Because when I was a kid I learned that being gay is a sin. That masturbation can lead to homosexuality.
Because as early as middle school I would pray intensely to be forgiven of my sins—promising God that I wouldn’t be gay if he would just forgive me.
Because some people love me but not “that part” of me, or what I choose to do with “that part” of me.
Because I always felt so alone, even though I had many friends. Because my loneliness was intensified by things like the pamphlet “To the One.” Because so many people are misinformed, and misinform. Because so much of our psyches are the product of this misinformation.
Because no matter how hard I tried it never seemed enough.
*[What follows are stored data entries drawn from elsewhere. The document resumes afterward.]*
-- ==== Sys2Proof/Syntax.lean ====
section
/-! DEFINITION. Syntax.lean: the commands the block takes, one constructor per row of spec/opcode_table.json, and the types of their
operands (packets by R53, Keeper messages by R137, agent registers by R439, host commands by R467). -/
namespace Sys2Proof

/-! ### Operand types shared by the commands -/

/-- What a port of the Keeper measures over a flash: its capacity in bytes over the time it was LIT, the time in units of 2^-8 ns in which a
packet waited with too few credits (R316), the symbols each lane carried, and per lane, 0 to 8, the symbols corrected and the uncorrectable
codewords (R108, R121). -/
structure PortMeas where
  port     : Nat
  capacity : Nat
  stall    : Nat
  symbols  : Nat
  cor      : List Nat
  uncor    : List Nat
deriving DecidableEq, Repr

/-- What the module's sensors and units show at a flash boundary: its ports, the sweep lanes' cycles spent building trees per pool (R327), the
16 junction sensors and the cold plate in degrees, VIN in units of 10 mV, the input current in mA, the mean power in W (R499, R509), and the
whole joules by which the energy count moved on. -/
structure FlashMeas where
  ports  : List PortMeas
  sweep  : List (Nat × Nat)
  temps  : List Nat
  plate  : Nat
  vin    : Nat
  iin    : Nat
  watts  : Nat
  joules : Nat
deriving DecidableEq, Repr

/-- The packet header of R53, field by field. -/
structure Hdr where
  dest   : Addr
  src    : Addr
  slice  : Byte
  vc     : BitVec 3
  svc    : BitVec 3
  gen    : BitVec 6
  wseq   : BitVec 12
  opkind : Byte
  len    : BitVec 6
  amode  : Bool
  rsv    : Bool
  optag  : BitVec 16
  tstx   : BitVec 16
  hcrc   : BitVec 16
deriving DecidableEq, Repr

/-- A packet: its header and its payload words (R53). -/
structure Packet where
  hdr     : Hdr
  payload : List Word
deriving DecidableEq, Repr

/-- A packet as a frame on the wire (R93, R113): the header, the payload as it is carried, the frame check, the tag of an encrypted port. -/
structure WireFrame where
  hdr     : Hdr
  payload : List Word
  check   : Word
  tag     : List Byte
deriving DecidableEq, Repr

/-- A KEEPER_MSG (R137, R138): words 0 to 31 field by field, then the words from 32 on. -/
structure KMsg where
  mtype    : Byte
  subject  : Bool
  full     : Bool
  litEpoch : Word
  epoch    : Word
  flash    : BitVec 48
  part     : BitVec 16
  parts    : BitVec 16
  count    : Word
  set      : SliceSet
  digest   : Digest
  words    : List Word
deriving DecidableEq, Repr

/-- A flash stage (R18): the blocks that work in batches. -/
inductive StageId where
  | cht | dsc | slv | wdn | clp | tim | tel | mor | rst
deriving DecidableEq, Repr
Because my undergraduate university locked away some books about homosexuality, because it used to be affiliated with electro-shock therapy, and because a professor asked me not to raise the issue of homosexuality in class.
Because people in the Church could not, would not accept my gay cousin, and he died. Because he was (and indeed is) such a wonderful, kind, genuine, and loving young man.
Because this mess of dots* we see now will make sense someday.
Because God loves us, everyone.
Because I am still trying really hard to be good, and sometimes it still feels like it’s not enough.
Because what I am doing is enough, and it is good.
With love, from Justin
*From Latter Days, the movie, via IMDB: “Sometimes it all still feels like a mass of dots. But more and more these days, I feel like we’re all connected. And it’s beautiful… and funny… and good.”